Through a combination of her training with Lady Miyako, her latent abilities, and a telepathic power transferred, Kei is actually the person sent in as a countermeasure to Tetsuo’s destructive power. So if Waititi is planning on sticking closer to the story of the manga, it’d be nice to see Kei finally get her due.
8 Good For Health, Bad For Education
While the film only skims the surface of Testuo’s drugs use after his powers begin to awake, the manga does a much deeper dive on what Tetsuo is using the drugs for as well as what he’s willing to do to get his hands on them. While he begins using the drugs as a way to suppress his abilities and the pain caused by them, eventually Tetsuo begins to use them for much more.
After taking control of a rival biker gang after brutally murdering their leader, Tetsuo begins using it’s members to collect more and more drugs to help ease his suffer or boost his abilities. There’s very little Tetsuo won’t do for his people, including, but not limited to, killing members of his and Kaneda’s old crew.
7 Tetsuo’s Fall From Grace
As Tetsuo begins to amass more political and telekinetic power, he quickly begins his descent into an all-out power grab for control of Neo Tokyo. There’s very little capable of stopping Tetsuo at this point in the manga, however, when Kaneda along with the rest of Tetsuo’s old crew shows up to try to pull Tetsuo back from the brink, it does not go according to plan.

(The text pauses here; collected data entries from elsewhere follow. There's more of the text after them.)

-- ==== Sys2Proof/Machine/State.lean ====
section
/-! DEFINITION. The state of the block (10_state.md), as plain data, with its value after power-on; and the
reasons a step can stop. -/

namespace Sys2Proof.Machine

/-- `state`, the parser state (R16). -/
inductive ParserState where
  | data
  | compression
  | color
  | attr
deriving DecidableEq, Repr

/-- `mode`, the decode mode (R25). -/
inductive Mode where
  | undecided
  | m1
  | m2
deriving DecidableEq, Repr

/-- `level`, the stream level (R26). -/
inductive Level where
  | undecided
  | l1
  | l2
deriving DecidableEq, Repr

/-- `phase`, the sequencing state (R39). -/
inductive Phase where
  | idle      -- no DECODE in flight
  | run       -- bytes being processed
  | waitMode  -- the MODE callback is raised and unanswered
  | waitBand  -- the BAND callback is raised and unanswered
deriving DecidableEq, Repr

/-- The host-contract faults, codes 1..7 (R167). -/
inductive FaultCode where
  | badCommand
  | notInited
  | busy
  | noCallback
  | accessInFlight
  | badRange
  | badIndex
deriving DecidableEq, Repr

/-- A refused transaction with its operands (R167): a transaction, or a word of the command port that is none. -/
inductive Transaction where
  | known (i : Instr)
  | unknown (w : TxnWord)
deriving DecidableEq, Repr

/-- What is recorded of a host-contract fault: the code and the refused transaction (R167). -/
structure FaultRecord where
  code : FaultCode
  txn  : Transaction
deriving DecidableEq, Repr

/-- When a pending host transaction reaches the command port. DESIGN CHOICE (log 6, safe): a synchronous host
moves only while no byte is being processed; any other host is `afterBytes n`, which lets the block process
`n` more bytes first if it is running. -/
inductive Arrival where
  | synchronous
  | afterBytes (n : Nat)
deriving DecidableEq, Repr

/-- A host transaction waiting at the command port. -/
structure Request where
  arrival : Arrival
  word    : TxnWord
deriving DecidableEq, Repr

/-- The two callbacks (R153); `CallbackKind.code` is their encoding (R70). -/
inductive CallbackKind where
  | band
  | mode
deriving DecidableEq, Repr

/-- What the block sends to the host: the three events (R162), and the results of CURRENT_WIDTH (R147) and
HOST_READ (R44). -/
inductive Signal where
  | callback (kind : CallbackKind) (arg : Word)  -- BAND with the band width, MODE with the mode code
  | done                    -- the completion of a DECODE
  | width (w : Word)        -- the result of CURRENT_WIDTH
  | readByte (v : Byte)     -- the result of HOST_READ of INBUF
  | readWord (v : Word)     -- the result of HOST_READ of PALETTE or ROWBUF
deriving DecidableEq, Repr

/-- An array of the block: the bytes written since power-on, by byte offset in its space, offsets strictly
rising. An unlisted offset has no written byte (log 1). -/
abbrev Mem := List Host.Cell

/-- The state of the block. Field comments give the spec's name and rule. -/
structure State where
  build         : Build          -- MAX_WIDTH, PALETTE_SIZE, PARAM_SIZE, CHUNK_SIZE (R5 to R8), constant
  parser        : ParserState    -- state (R16)
  params        : List Word      -- params[0..PARAM_SIZE-1] (R17)
  pLength       : Nat            -- p_length (R19)
  cursor        : Nat            -- cursor (R20)
  color         : Word           -- color (R22)
  height        : Word           -- height (R23)
  rNum          : Word           -- r_num (R24)
  rDenom        : Word           -- r_denom (R24)
  rWidth        : Word           -- r_width (R24)
  rHeight       : Word           -- r_height (R24)
  mode          : Mode           -- mode (R25)
  level         : Level          -- level (R26)
  truncate      : Bool           -- truncate (R27)
  abort         : Bool           -- abort (R28)
  paletteLength : Nat            -- palette_length (R29)
  palette       : Mem            -- palette[0..PALETTE_SIZE-1] (R30)
  rowbuf        : Mem            -- row buffers p0..p5 (R31)
  fillColor     : Word           -- fill_color (R32)
  width         : Nat            -- width (R33)
  realWidth     : Nat            -- real_width (R34)
  clearedWidth  : Nat            -- cleared_width (R35)
  inbuf         : Mem            -- INBUF (R36)
  pos           : Nat            -- pos (R37)
  endPos        : Nat            -- end (R38)
  phase         : Phase          -- phase (R39)
  inited        : Bool           -- inited (R40)
  fault         : List FaultRecord  -- fault (R41), a set: no record twice
  port          : List Request   -- the model's own: host transactions not yet taken, oldest first (log 6)
  out           : List Signal    -- the model's own: what was sent to the host, newest first (log 10)
  guardEpoch    : Nat            -- the model's own: the counter of the guard slots' free value (log 12)
deriving DecidableEq, Repr

/-- The state after power-on (R173): `inited = 0`, `phase = IDLE`, `fault` empty, nothing written in any
array, the default build. The spec leaves every other register unspecified; the values here are a DESIGN
CHOICE (log 3, unsafe). -/
def State.reset : State where
  build := Build.default
  parser := .data
  params := List.replicate 8 0
  pLength := 1
  cursor := 4
  color := 0
  height := 0
  rNum := 0
  rDenom := 0
  rWidth := 0
  rHeight := 0
  mode := .undecided
  level := .undecided
  truncate := false
  abort := false
  paletteLength := 1
  palette := []
  rowbuf := []
  fillColor := 0
  width := 0
  realWidth := 4
  clearedWidth := 4
  inbuf := []
  pos := 0
  endPos := 0
  phase := .idle
  inited := false
  fault := []
  port := []
  out := []
  guardEpoch := 0

/-- Why the machine stops. Neither is reached from a state of the invariant (Safety.lean); both are safe,
since the spec gives the block no behaviour there. -/
inductive Fault where
  /-- Raised by a byte or an ANSWER in a combination of `mode` and `state` or `phase` that R16 and R25 say
  never occurs and no rule covers (log 13). Safe. -/
  | noRule
  /-- Raised where the block would access an element outside its array: `INBUF[pos]` with
  `pos ≥ CHUNK_SIZE`, a palette index with `palette_length` outside `1..PALETTE_SIZE`, a row slot at or past
  ROWCAP (log 14). Safe. -/
  | noSuchElement
deriving DecidableEq, Repr

/-- Why an instruction is refused. -/
inductive Refusal where
  /-- An instruction the model gives no meaning; raised by no arm of `exec`. Safe. -/
  | notModelled (mnemonic : String)
deriving DecidableEq, Repr

end Sys2Proof.Machine
end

Rather than listen to the pleas of his friend, what Tetsuo answers with can only be described as savaging his former friends. As Kaneda watches as his friends all around him are being torn to pieces, he realizes that this is no coming back for Testsuo. The friend he once knew is completely gone.
6 The Great Tokyo Empire (Or It’s Film Equivalent)
While it has already been announced that Waititi’s version of the Akira will take place in a fictionalized version of Los Angeles, California rather than the Neo Tokyo of the original manga, that’ s no excuse to exclude one of the greatest aspects of the original work.
After releasing Akira before allowing him to fully awaken and send another massive explosion reverberating throughout Neo Tokyo, Tetsuo begins building a new empire in the rubble of the twice-annihilated Tokyo. An empire which he leads with the help of Akira in the position of a monarch. For anyone wondering where Scott Pilgrim creator Bryan Lee O’Malley got the idea to have Todd punch a hole in the moon as a display of power, it all began with Tetsuo and the Great Tokyo Empire.
5 Kei Vs. Tetsuo
While it begins much like any other telekinetic battle, rubble flying everywhere, lots of screaming and intense stares, when Testuo and Kei finally get serious in the final battle it’s a sight to behold. Much like something one might see in 2001: A Space Oddysey, their battle leads to multiple characters experiencing higher planes of consciousness, some even reliving their own births.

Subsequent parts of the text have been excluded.